**Exercise objective**
From the entries that follow, copy each line in which "ofNat" appears.

**Given data**
-- ==== Sys2Proof/Machine/Operands.lean ====
section
/-! DEFINITION. Operand specifiers: every form of 30_encoding.md R75, with the reserved combinations of R78. -/

namespace Sys2Proof.Machine

open Sys2Proof

/-- Where an operand is. A short literal is nowhere that can be written. -/
inductive Place where
  | literal
  | reg (r : Reg)
  | mem (a : Longword)
deriving DecidableEq, Repr

/-- An evaluated operand: its value (for an address operand, the address), its place, the address after its
specifier, and the state after its register side effects. -/
structure Evaluated where
  value : Octaword
  place : Place
  next : Longword
  state : State

/-- The value as a longword, a word. -/
def Evaluated.long (e : Evaluated) : Longword := e.value.setWidth 32
def Evaluated.word (e : Evaluated) : Word := e.value.setWidth 16

end Sys2Proof.Machine

namespace Sys2Proof

/-- The floating type of an operand type, if it is one. -/
def OpType.float : OpType → Option FloatType
  | .ffloat => some .f
  | .dfloat => some .d
  | .gfloat => some .g
  | .hfloat => some .h
  | _ => none

/-- The operand type of a floating type. -/
def FloatType.opType : FloatType → OpType
  | .f => .ffloat
  | .d => .dfloat
  | .g => .gfloat
  | .h => .hfloat

end Sys2Proof

namespace Sys2Proof.Machine

open Sys2Proof

/-- The exponent field of a floating value, in its first word: bits 14:7 of F and D, 14:4 of G, 14:0 of H (PRESUMED; the
spec places the sign only: 40_arithmetic_exceptions.md R105; log 19). -/
def floatExponent (t : FloatType) (v : Octaword) : Nat :=
  match t with
  | .f => (v.extractLsb' 7 8).toNat
  | .d => (v.extractLsb' 7 8).toNat
  | .g => (v.extractLsb' 4 11).toNat
  | .h => (v.extractLsb' 0 15).toNat

/-- The sign of a floating value: bit 15 of its first word (R105, G19). -/
def floatSign (v : Octaword) : Bool := v.getLsbD 15

/-- A reserved operand: sign 1 and exponent 0, whatever the fraction (R105). -/
def isReservedFloat (t : FloatType) (v : Octaword) : Bool := floatSign v && floatExponent t v == 0

/-- A floating zero divisor: sign 0 and exponent 0 (R122). -/
def isFloatZero (t : FloatType) (v : Octaword) : Bool := !floatSign v && floatExponent t v == 0

/-- `ResOp(t)`, the reserved operand a trap stores: the word 8000 (hex), then zeros (R105). -/
def reservedFloat : Octaword := 0x8000

/-- How many registers a register operand takes (log 16). -/
def regCount (t : OpType) : Nat := (t.size + 3) / 4

/-- Whether a register operand of type `t` at register `r` reaches the PC: register 15 itself, or, for one of 8 or 16 bytes,
a register so near below it (log 14). -/
def reachesPc (t : OpType) (r : Reg) : Bool := decide (15 ≤ r.val + (regCount t - 1))

/-- `n` registers from `r` up as one value, register `r` lowest. -/
def State.readRegs (s : State) : Nat → Reg → Nat
  | 0, _ => 0
  | n + 1, r => (s.getReg r).toNat + 2 ^ 32 * s.readRegs n (r + 1)

/-- `n` registers from `r` up written with one value. -/
def State.writeRegs (s : State) : Nat → Reg → Nat → State
  | 0, _, _ => s
  | n + 1, r, v => (s.setReg r (BitVec.ofNat 32 v)).writeRegs n (r + 1) (v / 2 ^ 32)

/-- A register operand's value: the low-order `size` bytes. -/
def State.readRegOperand (s : State) (t : OpType) (r : Reg) : Octaword :=
  BitVec.ofNat 128 (s.readRegs (regCount t) r % 256 ^ t.size)

/-- A register operand that reaches the PC, read: the registers up to R14, then a free value (log 14). `next` is the address
after its specifier. -/
def State.readPastRegs (s : State) (t : OpType) (r : Reg) (next : Longword) : Octaword :=
  let below := 15 - r.val
  BitVec.ofNat 128
    ((s.readRegs below r + 2 ^ (32 * below) * (Config.pcOperand s.draws next).toNat) % 256 ^ t.size)

/-- A register operand written: a byte or word leaves the register's other bits as they were (log 16). -/
def State.writeRegOperand (s : State) (t : OpType) (r : Reg) (v : Octaword) : State :=
  let keep := s.readRegs (regCount t) r / 256 ^ t.size * 256 ^ t.size
  s.writeRegs (regCount t) r (keep + v.toNat % 256 ^ t.size)

/-- A register operand that reaches the PC, written: the registers up to R14 take their parts, the PC becomes a free value
(log 14), of which a read of the operand uses no bit. `s.pc` is the address after the instruction. -/
def State.writePastRegs (s : State) (r : Reg) (v : Octaword) : State :=
  (s.writeRegs (15 - r.val) r v.toNat).setPc ((Config.pcOperand s.draws s.pc).extractLsb' 96 32)

/-- The value at a place; `next` is the address after the operand's specifier. -/
def State.readPlace (s : State) (t : OpType) (next : Longword) : Place → Except Stop Octaword
  | .literal => .ok 0
  | .reg r => .ok (if reachesPc t r then s.readPastRegs t r next else s.readRegOperand t r)
  | .mem a => (s.readBytes s.psl.cur t.size a).map leOcta

/-- A result written to a place. A literal is never a place to write: `evalOperand` has faulted (R78). -/
def State.writePlace (s : State) (t : OpType) (v : Octaword) : Place → Except Stop State
  | .literal => .ok s
  | .reg r => .ok (if reachesPc t r then s.writePastRegs r v else s.writeRegOperand t r v)
  | .mem a => s.store (leBytes t.size v.toNat) a

/-- The base of a displacement: a register, or for register 15 the address after the specifier (R75; log 17). -/
def State.displacementBase (s : State) (r : Reg) (next : Longword) : Longword :=
  if r = 15 then next else s.getReg r

/-- The address a memory form names and the state after its register side effects; `next` is the address after the
specifier. The literal and register forms have no address; the PC in register deferred and autodecrement mode is
UNPREDICTABLE and refused (R78, U5). -/
def baseAddress (t : OpType) (b : BaseSpec) (next : Longword) (s : State) : Except Stop (Longword × State) :=
  match b with
  | .literal _ => .error (.fault .reservedAddressingMode)
  | .register _ => .error (.fault .reservedAddressingMode)
  | .deferred r =>
    if r = 15 then .error (.refused .unpredictablePcOperand) else .ok (s.getReg r, s)
  | .autodecrement r =>
    if r = 15 then .error (.refused .unpredictablePcOperand)
    else
      let a := s.getReg r - BitVec.ofNat 32 t.size
      .ok (a, s.setReg r a)
  | .autoincrement r =>
    if r = 15 then .error (.refused .unpredictablePcOperand)
    else .ok (s.getReg r, s.setReg r (addrAdd (s.getReg r) t.size))
  | .immediate _ => .ok (next - BitVec.ofNat 32 t.size, s)
  | .autoincrementDeferred r =>
    if r = 15 then .error (.refused .unpredictablePcOperand)
    else (s.readLong (s.getReg r)).map fun a => (a, s.setReg r (addrAdd (s.getReg r) 4))
  | .absolute a => .ok (a, s)
  | .byteDisp r d => .ok (s.displacementBase r next + d.signExtend 32, s)
  | .byteDispDeferred r d =>
    (s.readLong (s.displacementBase r next + d.signExtend 32)).map fun a => (a, s)
  | .wordDisp r d => .ok (s.displacementBase r next + d.signExtend 32, s)
  | .wordDispDeferred r d =>
    (s.readLong (s.displacementBase r next + d.signExtend 32)).map fun a => (a, s)
  | .longDisp r d => .ok (s.displacementBase r next + d, s)
  | .longDispDeferred r d => (s.readLong (s.displacementBase r next + d)).map fun a => (a, s)

/-- Whether a value read as an operand of type `t` is a reserved operand, "an operand whose value is checked on access"
(60_exceptions.md R242 phase 4; 40_arithmetic_exceptions.md R125). -/
def readsReserved (t : OpType) (v : Octaword) : Bool :=
  match t.float with
  | some ft => isReservedFloat ft v
  | none => false

/-- An operand whose value has been read: the reserved operand fault where it is a reserved operand. R125 counts the members
of classes FLT, FDIV and POLYx and leaves open whether another instruction that reads a floating operand counts; here every
floating operand that is read counts, so that of a class INT instruction too (PRESUMED, log 47). -/
def checkedOperand (k : OperandKind) (v : Octaword) (p : Place) (next : Longword) (s : State) : Except Stop Evaluated :=
  if readsReserved k.type v then .error (.fault .reservedOperand) else .ok ⟨v, p, next, s⟩

/-- The access an operand's kind asks for at a place. -/
def accessPlace (k : OperandKind) (p : Place) (next : Longword) (s : State) : Except Stop Evaluated :=
  match k.access with
  | .write => .ok ⟨0, p, next, s⟩
  | .address =>
    match p with
    | .mem a => .ok ⟨a.setWidth 128, p, next, s⟩
    | _ => .error (.fault .reservedAddressingMode)
  | .read | .modify =>
    match s.readPlace k.type next p with
    | .error e => .error e
    | .ok v => checkedOperand k v p next s

/-- The access to an immediate operand. It follows in the instruction stream (R75), so that where it is read its value is the
one that was fetched, old bytes or new (20_memory.md R60); its place is where it stands. -/
def accessImmediate (k : OperandKind) (v : Octaword) (next : Longword) (s : State) : Except Stop Evaluated :=
  let p := Place.mem (next - BitVec.ofNat 32 k.type.size)
  match k.access with
  | .read | .modify => checkedOperand k v p next s
  | _ => accessPlace k p next s

/-- Evaluate the operand specifier at `pos` (30_encoding.md R75 to R78; 60_exceptions.md R242 phase 4). A form that is both one
R78 lists as a fault and a use of the PC that it calls UNPREDICTABLE and not a fault raises the fault: register mode of the
PC with the address taken, an index byte before register mode of the PC, the PC as index register before register
deferred or autodecrement mode of the PC (DESIGN CHOICE, log 14). -/
def evalOperand (k : OperandKind) (sp : Specifier) (pos : Longword) (s : State) : Except Stop Evaluated :=
  let next := addrAdd pos (sp.length k.type)
  match sp with
  | .plain (.literal v) =>
    match k.access with
    | .read => .ok ⟨v.setWidth 128, .literal, next, s⟩
    | _ => .error (.fault .reservedAddressingMode)
  | .plain (.register r) =>
    if k.access = .address then .error (.fault .reservedAddressingMode)
    else if r = 15 then .error (.refused .unpredictablePcOperand)
    else accessPlace k (.reg r) next s
  | .plain (.immediate v) => accessImmediate k v next s
  | .plain b =>
    match baseAddress k.type b next s with
    | .error e => .error e
    | .ok (a, s') => accessPlace k (.mem a) next s'
  | .indexed x b =>
    if x = 15 then .error (.fault .reservedAddressingMode)
    else
      match baseAddress k.type b next s with
      | .error e => .error e
      | .ok (a, s') => accessPlace k (.mem (a + s.getReg x * BitVec.ofNat 32 k.type.size)) next s'
  | .indexedTwice _ _ => .error (.fault .reservedAddressingMode)

/-- Evaluate operand specifiers in operand order, the first at `pos`: the evaluated operands, the address after the last
and the state after them. -/
def evalOperands : List OperandKind → List Specifier → Longword → State → Except Stop (List Evaluated × Longword × State)
  | k :: ks, sp :: sps, pos, s =>
    match evalOperand k sp pos s with
    | .error e => .error e
    | .ok o =>
      match evalOperands ks sps o.next o.state with
      | .error e => .error e
      | .ok (os, next, s') => .ok (o :: os, next, s')
  | _, _, pos, s => .ok ([], pos, s)

end Sys2Proof.Machine
end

**Solution to this exercise**
  | n + 1, r, v => (s.setReg r (BitVec.ofNat 32 v)).writeRegs n (r + 1) (v / 2 ^ 32)
  BitVec.ofNat 128 (s.readRegs (regCount t) r % 256 ^ t.size)
  BitVec.ofNat 128
      let a := s.getReg r - BitVec.ofNat 32 t.size
  | .immediate _ => .ok (next - BitVec.ofNat 32 t.size, s)
  let p := Place.mem (next - BitVec.ofNat 32 k.type.size)
      | .ok (a, s') => accessPlace k (.mem (a + s.getReg x * BitVec.ofNat 32 k.type.size)) next s'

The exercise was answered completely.